[Stored data entries]
......

/-- Each range at both of its ends and one past each, a mode name of the list, and a line that gives words. -/
theorem witness_AssemblerNeverTruncates :
    (((0 : Int) ≤ 0 ∧ (0 : Int) ≤ 2 ^ 32 - 1) ∧ ((0 : Int) ≤ 4294967295 ∧ (4294967295 : Int) ≤ 2 ^ 32 - 1) ∧
      ¬ ((0 : Int) ≤ -1 ∧ (-1 : Int) ≤ 2 ^ 32 - 1) ∧ ¬ ((0 : Int) ≤ 4294967296 ∧ (4294967296 : Int) ≤ 2 ^ 32 - 1)) ∧
    ((-(2 ^ 31) ≤ (-2147483648 : Int) ∧ (-2147483648 : Int) ≤ 2 ^ 31 - 1) ∧
      (-(2 ^ 31) ≤ (2147483647 : Int) ∧ (2147483647 : Int) ≤ 2 ^ 31 - 1) ∧
      ¬ (-(2 ^ 31) ≤ (-2147483649 : Int) ∧ (-2147483649 : Int) ≤ 2 ^ 31 - 1) ∧
      ¬ (-(2 ^ 31) ≤ (2147483648 : Int) ∧ (2147483648 : Int) ≤ 2 ^ 31 - 1)) ∧
    (((0 : Int) ≤ 1 ∧ (1 : Int) ≤ 1) ∧ ¬ ((0 : Int) ≤ 2 ∧ (2 : Int) ≤ 1)) ∧
    (((0 : Int) ≤ 3 ∧ (3 : Int) ≤ 3) ∧ ¬ ((0 : Int) ≤ 4 ∧ (4 : Int) ≤ 3)) ∧ ((255 : Nat) ≤ 255 ∧ 255 < (256 : Nat)) ∧
    ("sixteenth", (4 : Data)) ∈ [("full", (0 : Data)), ("half", 1), ("quarter", 2), ("eighth", 3), ("sixteenth", 4)] ∧
    assembleLine (.move .m1 (-1)) = some [0x03010000FFFFFFFF] := by decide

/-- A step without input. -/
theorem witness_EveryStepCompletes : boot.inputs = [] := by decide

theorem witness_RegisterNamesStandForNumbers :
    ("ftick", (0x03 : Byte)) ∈ [("drvcfg", (0x00 : Byte)), ("spr", 0x01), ("params", 0x02), ("ftick", 0x03)] := by decide

theorem witness_WordBytesLittleEndian : 7 < (bytesOfWord 0x1000000000000001).length := by decide

/-- Both clauses: six bytes and seven bytes are waiting. -/
theorem witness_LastByteDeliversTheCommand :
    ({ boot with rx := [1, 0, 0, 0, 0, 0], inputs := [.cmdByte 0] } : State).rx.length < 7 ∧
      ({ boot with rx := [1, 0, 0, 0, 0, 0, 0], inputs := [.cmdByte 0x10] } : State).rx.length = 7 ∧
      ({ boot with rx := [1, 0, 0, 0, 0, 0, 0], inputs := [.cmdByte 0x10] } : State).inputs = .cmdByte 0x10 :: [] := by decide

theorem witness_StepRunsDecodedCommand :
    (boot.withCommand 0x1000000000000001).inputs = .cmd 0x1000000000000001 :: [] ∧
      decode 0x1000000000000001 = .instr (.enable true) := by decide

/-- A command with a datum, a strobe and a reset, each answering a next state. -/
theorem witness_EveryCommandAnswersOnce :
    stepsTo (boot.withCommand 0x2000000000000003) (fun t => t.out.rsp == some ⟨.ok, 10⟩) = true ∧
      stepsTo { boot with inputs := [.strobe 3] } (fun _ => true) = true ∧
      stepsTo { boot with inputs := [.reset] } (fun _ => true) = true := by decide

theorem witness_ParametersNeverChange : stepsTo (boot.withCommand 0) (fun _ => true) = true := by decide

theorem witness_StrobeIsTickWithoutResponse :
    stepsTo { with0 t1row4 with inputs := [.cmd (encode (.tick 1))] } (fun t => t.out.step0) = true ∧
      stepsTo { with0 t1row4 with inputs := [.strobe 1] } (fun t => t.out.step0) = true := by decide +kernel

theorem witness_ResetEventGivesResetState : ({ with0 t1row4 with inputs := [.reset] } : State).inputs = .reset :: [] := by
  decide

/-- A busy channel 0 with the mode `half` pending. -/
def pending : State := { with0 t1row4 with drv := { DriverConfig.reset with modePend := true, modeNext := .half } }

/-- Both cases of the second clause: the tick that ends the move, and a NOP. And a NOP with no mode pending. -/
theorem witness_PendingModeAppliedWhenBothIdle :
    (boot.drv.modePend = false ∧ stepsTo (boot.withCommand 0) (fun _ => true) = true) ∧ pending.drv.modePend = true ∧
      stepsTo { pending with inputs := [.strobe 1] } (fun t => t.bothIdle) = true ∧
      stepsTo { pending with inputs := [.cmd 0] } (fun t => !t.bothIdle) = true ∧
      inputCommand (.cmd 0) = some .nop ∧ inputCommand (.strobe 1) = none := by decide +kernel

/-- One changed field for each of the writers. -/
theorem witness_OnlyTheListedWritersWrite :
    stepsTo (boot.withCommand 0x1000000000000001) (fun t => t.drv.en != boot.drv.en) = true ∧
    stepsTo (boot.withCommand 0x1200000000000001) (fun t => t.drv.spr != boot.drv.spr) = true ∧
    stepsTo { pending with inputs := [.strobe 1] } (fun t => t.drv.mode != pending.drv.mode && !t.drv.modePend) = true ∧
    stepsTo ((with0 t1row4).withCommand 0x1100000000000001) (fun t => t.drv.modeNext != .full && t.drv.modePend) = true ∧
    stepsTo (boot.withCommand 0x0100000000000010) (fun t => t.ch0.accel != 0) = true ∧
    stepsTo (boot.withCommand 0x0200000000000010) (fun t => t.ch0.tspeed != 0) = true ∧
    stepsTo ((with0 (row .idle 25 30 0 0 0 0)).withCommand 0x03000000FFFFFFFD) (fun t =>
      t.ch0.vAct != 30 && t.ch0.clamped && t.ch0.phase != .idle && t.ch0.remain != 0 && t.ch0.dirLog) = true ∧
    stepsTo { with0 t1row3 with inputs := [.strobe 1] } (fun t => t.ch0.u != 75 && t.ch0.pulseCnt != 1) = true ∧
    stepsTo { with0 t1row2 with inputs := [.strobe 1] } (fun t => t.ch0.p != 75) = true ∧
    stepsTo { with0 (row .decelerating 25 10 25 0 2 0) with inputs := [.strobe 1] } (fun t => t.ch0.defect) = true := by
  decide +kernel

/-- Two states that agree on channel 0 alone. -/
theorem witness_ChannelsAreIndependent :
    ({ with0 t1row2 with inputs := [.strobe 3] } : State).ch .m0 =
        ({ with0 t1row2 with ch1 := t1row4, inputs := [.strobe 3, .reset] } : State).ch .m0 ∧
      ({ with0 t1row2 with inputs := [.strobe 3] } : State).ch .m1 ≠
        ({ with0 t1row2 with ch1 := t1row4, inputs := [.strobe 3, .reset] } : State).ch .m1 ∧
      stepsTo { with0 t1row2 with inputs := [.strobe 3] } (fun t => t.out.step0) = true ∧
      stepsTo { with0 t1row2 with ch1 := t1row4, inputs := [.strobe 3, .reset] } (fun t => t.out.step1) = true := by
  decide +kernel

theorem witness_EnableOnlyReachesItsOutput :
    inputCommand (.cmd 0x2000000000000010) = some (.rdreg 0x10) ∧
      stepsTo ((with0 t1row2).withCommand 0x2000000000000010) (fun t => t.out.rsp == some ⟨.ok, 0x09⟩) = true := by decide

/-- DIRBWD twice in a row, and the pending mode's premise. -/
theorem witness_RepeatedCommandChangesNothing :
    (boot.drv.modePend = true → boot.bothIdle = false) ∧ decode 0x0600000000000000 = .instr (.dirbwd .m0) ∧
      stepsTo { boot with inputs := [.cmd 0x0600000000000000, .cmd 0x0600000000000000] }
        (fun t => t.ch0.dirLog && stepsTo t (fun u => u.ch0.dirLog)) = true := by decide

theorem witness_NoTickChangesAQuiescentBlock :
    ({ boot with inputs := [.strobe 3] } : State).quiescent = true ∧
      ({ boot with inputs := [.strobe 3] } : State).inputs = .strobe 3 :: [] := by decide

/-- Both causes of ILLEGAL_COMMAND. -/
theorem witness_IllegalCommandExactly :
    answers boot 0x0800000000000000 .illegalCommand 0 = true ∧ answers boot 0x200000000000002B .illegalCommand 0 = true ∧
      answers boot 0x200000000000002A .ok 0 = true := by decide

/-- Both causes of INVALID_CONFIGURATION, and the values next to them. -/
theorem witness_InvalidConfigurationExactly :
    answers boot 0x1100000000000005 .invalidConfiguration 0 = true ∧
      answers boot 0x1200000000000000 .invalidConfiguration 0 = true ∧ answers boot 0x1100000000000004 .ok 0 = true ∧
      answers boot 0x1200000000000001 .ok 0 = true := by decide

/-- The three causes of MOTION_ALREADY_IN_PROGRESS. -/
theorem witness_MotionInProgressExactly :
    answers (with0 t1row2) 0x0300000000000000 .motionAlreadyInProgress 0 = true ∧
      answers (with0 t1row2) 0x0500000000000000 .motionAlreadyInProgress 0 = true ∧
      answers (with0 t1row2) 0x0600000000000000 .motionAlreadyInProgress 0 = true := by decide

/-- An error and a tick, with a mode pending. -/
theorem witness_ErrorsWriteNothing :
    (pending.drv.modePend = true → pending.bothIdle = false) ∧
      answers pending 0x0300000000000007 .motionAlreadyInProgress 0 = true ∧
      decode 0x3000000000000001 = .instr (.tick 1) ∧ answers pending 0x3000000000000001 .ok 5 = true := by decide +kernel

/-- An accepted hazard: SETSPR while busy. -/
theorem witness_AcceptedHazardsRaiseNoError :
    hazards (.setspr 1) (with0 t1row2) = [.setsprWhileBusy] ∧
      (∀ h ∈ hazards (.setspr 1) (with0 t1row2), h.refused = false) ∧ Instr.setspr 1 ≠ .setspr 0 := by decide

theorem witness_ChannelRegistersRead : (0x20 : Byte) = (match Chan.m1 with | .m0 => 0x10 | .m1 => 0x20) := by decide

theorem idle0_inv : ChannelInv Params.vectors.fTick (Params.vectors.invert .m0) (Channel.reset false) :=
  ⟨by decide, by decide, by decide, by decide, by decide⟩
theorem idle1_inv : ChannelInv Params.vectors.fTick (Params.vectors.invert .m1) (Channel.reset true) :=
  ⟨by decide, by decide, by decide, by decide, by decide⟩
theorem idle1_profile : ProfileInv Params.vectors.fTick (Channel.reset true) :=
  ⟨by decide, by decide, by decide, by decide, by decide⟩

/-- A state whose channel 0 keeps the invariants, with the rest as after reset, keeps them. -/
theorem with0_inv (c : Channel) (ins : List Input) (h : ChannelInv Params.vectors.fTick (Params.vectors.invert .m0) c) :
    Inv { with0 c with inputs := ins } := by
  refine ⟨fun m => ?_, nofun, Nat.zero_le 7⟩
  cases m
  · exact h
  · exact idle1_inv

/-- The invariants hold in the state after reset with an input. -/
theorem boot_inv (ins : List Input) : Inv { boot with inputs := ins } := with0_inv (Channel.reset false) ins idle0_inv

/-- A legal and an illegal word of the opcode, a state of `Inv` and the input. -/
theorem witness_NopOnlyAnswers :
    (opcField 0 = 0x00 ∧ fieldsLegal .global .z 0) ∧ (opcField 1 = 0x00 ∧ ¬ fieldsLegal .global .z 1) ∧
      Inv { boot with inputs := [.cmd 0] } ∧ ({ boot with inputs := [.cmd 0] } : State).inputs = .cmd 0 :: [] :=
  ⟨by unfold fieldsLegal; decide, by unfold fieldsLegal; decide, boot_inv _, by decide⟩

theorem witness_SetaccWritesTheShadow :
    (opcField 0x01010000FFFFFFFF = 0x01 ∧ fieldsLegal .perChannel .u32 0x01010000FFFFFFFF) ∧
      opcField 0x0102000000000001 = 0x01 ∧ ¬ fieldsLegal .perChannel .u32 0x0102000000000001 := by
  unfold fieldsLegal; decide

theorem witness_SetspdWritesTheShadow :
    (opcField 0x0201000000000320 = 0x02 ∧ fieldsLegal .perChannel .u32 0x0201000000000320) ∧
      opcField 0x0200000100000000 = 0x02 ∧ ¬ fieldsLegal .perChannel .u32 0x0200000100000000 := by
  unfold fieldsLegal; decide

/-- Each clause: a busy channel, an Idle one with n = 0, and an Idle one with n = -2^31 and n = 1. -/
theorem witness_MoveStartsAProfile :
    (opcField 0x03000000FFFFFFFF = 0x03 ∧ fieldsLegal .perChannel .s32 0x03000000FFFFFFFF) ∧
      (opcField 0x0380000000000000 = 0x03 ∧ ¬ fieldsLegal .perChannel .s32 0x0380000000000000) ∧
      ((with0 t1row4).ch .m0).phase ≠ .idle ∧ ((with0 t1row4).ch .m1).phase = .idle ∧ (0 : Data).toInt = 0 ∧
      (0x80000000 : Data).toInt ≠ 0 ∧ (1 : Data).toInt ≠ 0 := by
  unfold fieldsLegal; decide

/-- A busy and an Idle channel, and a STOP that leaves both Idle with a mode pending. -/
theorem witness_StopHaltsAbruptly :
    (opcField 0x0401000000000000 = 0x04 ∧ fieldsLegal .perChannel .z 0x0401000000000000) ∧
      (opcField 0x0400000000000001 = 0x04 ∧ ¬ fieldsLegal .perChannel .z 0x0400000000000001) ∧
      (pending.ch .m0).phase ≠ .idle ∧ (pending.ch (otherChan .m0)).phase = .idle ∧ pending.drv.modePend = true ∧
      (pending.withCommand (encode (.stop .m0))).inputs = .cmd (encode (.stop .m0)) :: [] := by
  unfold fieldsLegal; decide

......

Work task - Go through the entries above and report each line with the string "false" in it.

Output for this exercise -
    (boot.drv.modePend = false ∧ stepsTo (boot.withCommand 0) (fun _ => true) = true) ∧ pending.drv.modePend = true ∧
    (boot.drv.modePend = true → boot.bothIdle = false) ∧ decode 0x0600000000000000 = .instr (.dirbwd .m0) ∧
    (pending.drv.modePend = true → pending.bothIdle = false) ∧
      (∀ h ∈ hazards (.setspr 1) (with0 t1row2), h.refused = false) ∧ Instr.setspr 1 ≠ .setspr 0 := by decide
theorem idle0_inv : ChannelInv Params.vectors.fTick (Params.vectors.invert .m0) (Channel.reset false) :=
theorem boot_inv (ins : List Input) : Inv { boot with inputs := ins } := with0_inv (Channel.reset false) ins idle0_inv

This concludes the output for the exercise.